Patton Oswalt, a well-known comedian in his own right, is no stranger to sharing parts of his life with an audience. “I’m fine to take something traumatic and embarrassing and maybe turn it into comedy,” he notes over the phone. Yet comedy isn’t the only lens through which to view Morosini’s experience. I Love My Dad could have easily been a more dramatic film about a disappointing father desperately attempting to connect with his suicidal son. But Morosini found himself drawn to the comedy of the situation. He says over Zoom, “I was captured by the idea of someone doing something so wrong, but for the right reasons, and from a place of love. It had this fundamental irony to it that made me laugh.”

And true to his word, the film does make you laugh. When Franklin talks to “Becca,” Morosini chooses to have her present in the room with him, mirroring the way an online space can feel as intimate as a real one. The flip side of that is when Becca and Franklin virtually kiss for the first time, Franklin is the one present in Chuck’s room, ready for the smooch. The discomfort on Oswalt’s face as he and Morosini lock lips is both excruciating and, well, very funny. When Chuck frantically types out messages while driving, the Becca present with Franklin excitedly vocalizes the typos as if she’s a malfunctioning robot. Even with the constant underlying tension that Chuck will be found out, the movie is still able to find moments of levity.

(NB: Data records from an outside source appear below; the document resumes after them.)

/-- A conversion between two formats (R37, R38, R39, R546): encoding and flags. A conversion that R37 calls exact sets none
for finite inputs, which the rounding gives by itself. -/
def cvt (src dst : Fmt) (rm : Nat) (sat sw : Bool) (r : Nat) (w : Nat) : Nat × Flags :=
  if src.isFloat then
    let v := decF src w
    let (o, fl) := encAny dst rm sat sw r v
    (o, fl ||| nanFlag v ||| rmFlags rm)
  else if dst.isFloat then
    let (o, fl) := encF dst rm sat r (.ofInt (decI src w))
    (o, fl ||| rmFlags rm)
  else encI dst sw (decI src w)

/-! ### Exact arithmetic -/

/-- The sign of a value. -/
def FVal.neg? : FVal → Bool
  | .nan => false
  | .inf s => s
  | .fin s _ _ => s

/-- Whether a value is a zero. -/
def FVal.isZero : FVal → Bool
  | .fin _ 0 _ => true
  | _ => false

/-- Negation; a NaN stays a NaN (R43). -/
def FVal.negate : FVal → FVal
  | .nan => .nan
  | .inf s => .inf (!s)
  | .fin s m e => .fin (!s) m e

/-- Absolute value (R43). -/
def FVal.abs : FVal → FVal
  | .nan => .nan
  | .inf _ => .inf false
  | .fin _ m e => .fin false m e

/-- The signed multiple of 2^q that a finite value is, for q not above its exponent. -/
def FVal.scaled (q : Int) : FVal → Int
  | .fin s m e => let k : Int := shl m (e - q); if s then -k else k
  | _ => 0

/-- The exponent of a finite value's multiple. -/
def FVal.ex : FVal → Int
  | .fin _ _ e => e
  | _ => 0

/-- The exact sum of finite values as a signed multiple and its exponent. -/
def sumScaled (l : List FVal) : Int × Int :=
  let q := l.foldl (fun q v => min q v.ex) 0
  (l.foldl (fun a v => a + v.scaled q) 0, q)

/-- The value of a signed multiple; a zero has sign `z`. -/
def FVal.ofScaled (z : Bool) (k : Int) (q : Int) : FVal :=
  if k = 0 then .fin z 0 0 else .fin (k < 0) k.natAbs q

/-- a + b exactly, by IEEE 754-2019 and R43; `rdn`: rounding toward −infinity is in force. -/
def fadd (rdn : Bool) (a b : FVal) : FVal × Flags :=
  match a, b with
  | .nan, _ => (.nan, fNanIn)
  | _, .nan => (.nan, fNanIn)
  | .inf s, .inf t => if s = t then (.inf s, 0) else (.nan, fInv)
  | .inf s, .fin _ _ _ => (.inf s, 0)
  | .fin _ _ _, .inf t => (.inf t, 0)
  | .fin s m e, .fin t n f =>
    let z := if m = 0 ∧ n = 0 ∧ s = t then s else rdn
    let (k, q) := sumScaled [.fin s m e, .fin t n f]
    (.ofScaled z k q, 0)

/-- a × b exactly (R43). -/
def fmul (a b : FVal) : FVal × Flags :=
  match a, b with
  | .nan, _ => (.nan, fNanIn)
  | _, .nan => (.nan, fNanIn)
  | .inf s, .inf t => (.inf (s != t), 0)
  | .inf s, .fin t n _ => if n = 0 then (.nan, fInv) else (.inf (s != t), 0)
  | .fin s m _, .inf t => if m = 0 then (.nan, fInv) else (.inf (s != t), 0)
  | .fin s m e, .fin t n f => (.fin (s != t) (m * n) (e + f), 0)

/-- a × b + c with one rounding to come (R27). -/
def ffma (rdn : Bool) (a b c : FVal) : FVal × Flags :=
  let (p, f1) := fmul a b
  let (s, f2) := fadd rdn p c
  if p = .nan then (.nan, f1 ||| nanFlag c) else (s, f1 ||| f2)

/-- Comparison of two values that are not NaN: less than, with −0 = +0 (R45). -/
def fltNum (a b : FVal) : Bool :=
  match a, b with
  | .inf s, .inf t => s && !t
  | .inf s, _ => s
  | _, .inf t => !t
  | .fin s m e, .fin t n f =>
    let (k, _) := sumScaled [.fin s m e, .fin (!t) n f]
    k < 0
  | _, _ => false

/-- a < b, unordered false (R45). -/
def flt (a b : FVal) : Bool := if a = .nan ∨ b = .nan then false else fltNum a b

/-- a = b, unordered false (R45). -/
def feq (a b : FVal) : Bool := if a = .nan ∨ b = .nan then false else !fltNum a b && !fltNum b a

/-- The six comparisons in the order eq, ne, lt, le, gt, ge (R45, R176, R303). -/
def fcmp (k : Nat) (a b : FVal) : Bool :=
  match k with
  | 0 => feq a b
  | 1 => !feq a b
  | 2 => flt a b
  | 3 => flt a b || feq a b
  | 4 => flt b a
  | _ => flt b a || feq a b

/-- The six comparisons on integers. -/
def icmp (k : Nat) (a b : Int) : Bool :=
  match k with
  | 0 => a = b
  | 1 => a ≠ b
  | 2 => a < b
  | 3 => a ≤ b
  | 4 => b < a
  | _ => b ≤ a

/-- maximumNumber and minimumNumber of R44: −0 below +0, a NaN yields the other operand. -/
def fmaxmin (mx : Bool) (a b : FVal) : FVal × Flags :=
  let fl := nanFlag a ||| nanFlag b
  match a, b with
  | .nan, _ => (b, fl)
  | _, .nan => (a, fl)
  | _, _ =>
    let aLess := fltNum a b || (!fltNum b a && a.neg? && !b.neg?)
    (if mx then (if aLess then b else a) else (if aLess then a else b), fl)

/-- The sum of a list by the order of R41 and R179: NaN first, then opposite infinities, then an infinity, then the exact
sum. A zero sum of zeros of one sign keeps that sign; any other zero sum is +0, or −0 when rounding toward −infinity is in
force (R43). -/
def fsum (rdn : Bool) (l : List FVal) : FVal × Flags :=
  if l.any (· = .nan) then (.nan, fNanIn)
  else if l.any (· = .inf false) && l.any (· = .inf true) then (.nan, fInv)
  else if l.any (· = .inf false) then (.inf false, 0)
  else if l.any (· = .inf true) then (.inf true, 0)
  else
    let (k, q) := sumScaled l
    let z :=
      if l.all (fun v => v.isZero && v.neg?) then l ≠ []
      else if l.all (fun v => v.isZero && !v.neg?) then false else rdn
    (.ofScaled z k q, 0)

/-! ### Quotients and roots, kept to 128 bits with a sticky last bit: enough for one correct rounding -/

/-- n / d for d ≠ 0 as m × 2^e, its last bit set when the quotient is not exact. -/
def divSticky (n d : Nat) : Nat × Int :=
  let sh := 130 + bitLen d
  let q := n * 2 ^ sh / d
  let rem := n * 2 ^ sh % d
  (2 * q + (if rem = 0 then 0 else 1), -(sh : Int) - 1)

/-- The integer square root by bisection on bits, from bit `i` down. -/
def isqrtGo (n : Nat) : Nat → Nat → Nat
  | 0, acc => acc
  | i + 1, acc =>
    let t := acc + 2 ^ i
    isqrtGo n i (if t * t ≤ n then t else acc)

/-- ⌊√n⌋. -/
def isqrt (n : Nat) : Nat := isqrtGo n (bitLen n / 2 + 1) 0

/-- √(m × 2^e) as m' × 2^e', its last bit set when it is not exact. -/
def sqrtSticky (m : Nat) (e : Int) : Nat × Int :=
  let sh0 : Nat := 280
  let sh := if (e - sh0) % 2 = 0 then sh0 else sh0 + 1
  let n := m * 2 ^ sh
  let r := isqrt n
  (2 * r + (if r * r = n then 0 else 1), (e - sh) / 2 - 1)

/-- a / b by IEEE 754-2019. -/
def fdiv (a b : FVal) : FVal × Flags :=
  match a, b with
  | .nan, _ => (.nan, fNanIn)
  | _, .nan => (.nan, fNanIn)
  | .inf _, .inf _ => (.nan, fInv)
  | .inf s, .fin t _ _ => (.inf (s != t), 0)
  | .fin s _ _, .inf t => (.fin (s != t) 0 0, 0)
  | .fin s m e, .fin t n f =>
    if n = 0 then (if m = 0 then (.nan, fInv) else (.inf (s != t), fDz))
    else if m = 0 then (.fin (s != t) 0 0, 0)
    else let (k, q) := divSticky m n; (.fin (s != t) k (q + e - f), 0)

/-- √a by IEEE 754-2019 (R211). -/
def fsqrt (a : FVal) : FVal × Flags :=
  match a with
  | .nan => (.nan, fNanIn)
  | .inf s => if s then (.nan, fInv) else (.inf false, 0)
  | .fin s m e =>
    if m = 0 then (.fin s 0 0, 0)
    else if s then (.nan, fInv)
    else let (k, q) := sqrtSticky m e; (.fin false k q, 0)

/-- 1/√a (R211): √(1/a), with the sticky bit kept through both steps. -/
def frsqrt (a : FVal) : FVal × Flags :=
  match a with
  | .nan => (.nan, fNanIn)
  | .inf s => if s then (.nan, fInv) else (.fin false 0 0, 0)
  | .fin s m e =>
    if m = 0 then (.inf false, fDz)
    else if s then (.nan, fInv)
    else
      let sh := 400 + bitLen m
      let q := 2 ^ sh / m
      let rem := 2 ^ sh % m
      let ex : Int := -(sh : Int) - e
      let (n, x) := if ex % 2 = 0 then (q, ex) else (2 * q + 2 * rem / m, ex - 1)
      let r := isqrt n
      let exact := r * r = n && rem = 0
      (.fin false (2 * r + (if exact then 0 else 1)) (x / 2 - 1), 0)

We all know that “based on a true story” has varying degrees of truthfulness, and the same logic applies when we listen to comedians and artists talk about themselves. Where some comedians, like Bo Burnham, have established that their stage persona is vastly different from who they are in real life, Oswalt is open about the fact that the person he is as a comedian is fairly similar to the person he is day-to-day. “I’ve reached the point where me onstage is the same as me offstage.” Yet Morosini, even when playing a character that he wrote based on his own experience, veers more heavily towards the former, saying, “I guess I don’t see Franklin as me, necessarily…but I found it interesting, the idea of playing a side of myself and exploring a similar circumstance.”

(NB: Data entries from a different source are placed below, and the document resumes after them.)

-- ==== Sys2Proof/Machine/State.lean ====
section
/-! DEFINITION. The state of the block: the queue of waiting commands, the tiles, the blocks outside the tiles, what travels
between them, and what leaves the device; and the reasons for which a command stops. -/

namespace Sys2Proof.Machine

/-- Why the model stops at a command that cannot exist on the device. SAFE: the device has no such event. -/
inductive Fault where
  /-- Raised by a command whose message no path of the device carries: a mesh, memory or BAR access of no byte or of more bytes
  than the path moves in one message (R96, R422), a request that arrives at a unit that its address does not name (R319), or a
  bank, sector or symbol number that a stack does not have (R323, R325).
  Safe: the device never sees such an event. -/
  | noSuchEvent
  deriving DecidableEq, Repr

/-- Why the model refuses a command. -/
inductive Refusal where
  /-- Raised by the arm of a command that has no meaning yet, with its mnemonic. Safe. -/
  | notModelled (mnemonic : String)
  deriving DecidableEq, Repr

/-- The block. -/
structure State where
  /-- Commands that are waiting, first in, first out. -/
  pending : List Instr := []
  /-- The ordering code: true for GC-4812-FX, false for GC-4812-SX (R3; log entry 2). -/
  fx : Bool := true
  /-- The partition layout in force: 0 none, 1 two-way, 2 four-way (R83). -/
  partMode : Nat := 0
  tiles : Tab Tile := []
  /-- The context of the kernel that last ran on a tile, with the handle of the kernel whose code its bundle store holds, and the
  stream whose launch runs on it (R433, R452). -/
  tileCtx : Tab Nat := []
  tileCode : Tab W32 := []
  /-- Stack memory by device address, and the poisoned 32-byte sectors by device address / 32 (R319, R327). -/
  mem : Tab Byte := []
  memPois : Tab Bool := []
  stk : Tab StkBlk := []
  strat : Tab StratBlk := []
  upds : List UpdJob := []
  nextId : Nat := 1
  sdma : Tab DmaCh := []
  sdmaIrq : W64 := 0
  port : Tab PortBlk := []
  cvy : CvyBlk := {}
  stream : StreamBlk := {}
  pci : PciBlk := {}
  sec : SecBlk := {}
  lko : LkoBlk := {}
  icu : IcuBlk := {}
  pwr : PwrBlk := {}
  stash : Tab StashSlot := []
  npc : Tab NpcBlk := []
  modules : List Module := []
  /-- The image cache of R293: digest, capability word, layout, checked flag. -/
  cache : List (BitVec 384 × W64 × Nat × Bool) := []
  nextSerial : Nat := 1
  trc : TrcBlk := {}
  hub : HubBlk := {}
  pin : PinBlk := {}
  /-- Requests that a DMA channel has issued and that have not been served, and responses that have not arrived. -/
  transit : List Req := []
  resps : List Resp := []
  /-- What the device has sent to its partners, newest first. -/
  outbox : List OutMsg := []
  /-- The model's own counters: free values drawn and entropy drawn (log entries 5 and 6). -/
  draws : Nat := 0
  drawsEnt : Nat := 0
  deriving DecidableEq, Repr

/-- The block right after PORST_N is asserted: every register at its reset value, the pin low, nothing waiting. -/
def State.reset : State := {}

end Sys2Proof.Machine
end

The core of the film is driven by the desire to empathize, both for the characters onscreen and for Morosini as a writer. “Oftentimes, when we’re in conflict with people, it’s easy to get locked into our own perspective around it,” said Morosini. “Looking at this moment through [my dad]’s point of view…was kind of this whimsical exercise in seeing how deeply I could feel his experience.” For Oswalt, having Chuck be a fully realized human trying his best rather than a one-sided villain helped him connect to the character as well. “Especially as a dad, I think there’s that thing of, ‘Oh, don’t I get credit for wanting to do the right thing?’ I’ve been guilty of that in my life.” Out of context, Chuck’s decision to catfish his son is questionable at best, but within the narrative structure of the film, we see how helpless he feels, and how that emotional distress impacts his decision making. It asks the audience to reconcile with the fact that, given the exact same circumstances, they would likely have done something equally as uncomfortable.

The act of finding laughs through discomfort is often used to classify “cringe comedy”, a genre of humor that relies on awkwardness, idiosyncrasies, and unease. Prominent examples of cringe comedy include things like The Eric Andre Show, or Nathan Fielder’s The Rehearsal, or practically any Sacha Baron Cohen character. Yet the cringey moments in I Love My Dad are not manufactured for the sole purpose of making a character, or by extension, the audience, uncomfortable. “The thing that makes us cringe more than anything, are times that we feel like we’ve been exposed,” notes Morosini. And since the characters are using online personas, being exposed—for looking different than your picture, for not being as cool as you are online, for being a completely different person—are always top of mind.

“It’s compassionate cringe,” Morosoni says, a situation where people are trying (and failing) to connect, but trying nonetheless. And truly, what is life if not a series of moments of compassionate cringe?

I Love My Dad is available now on Blu-Ray, DVD and On Demand.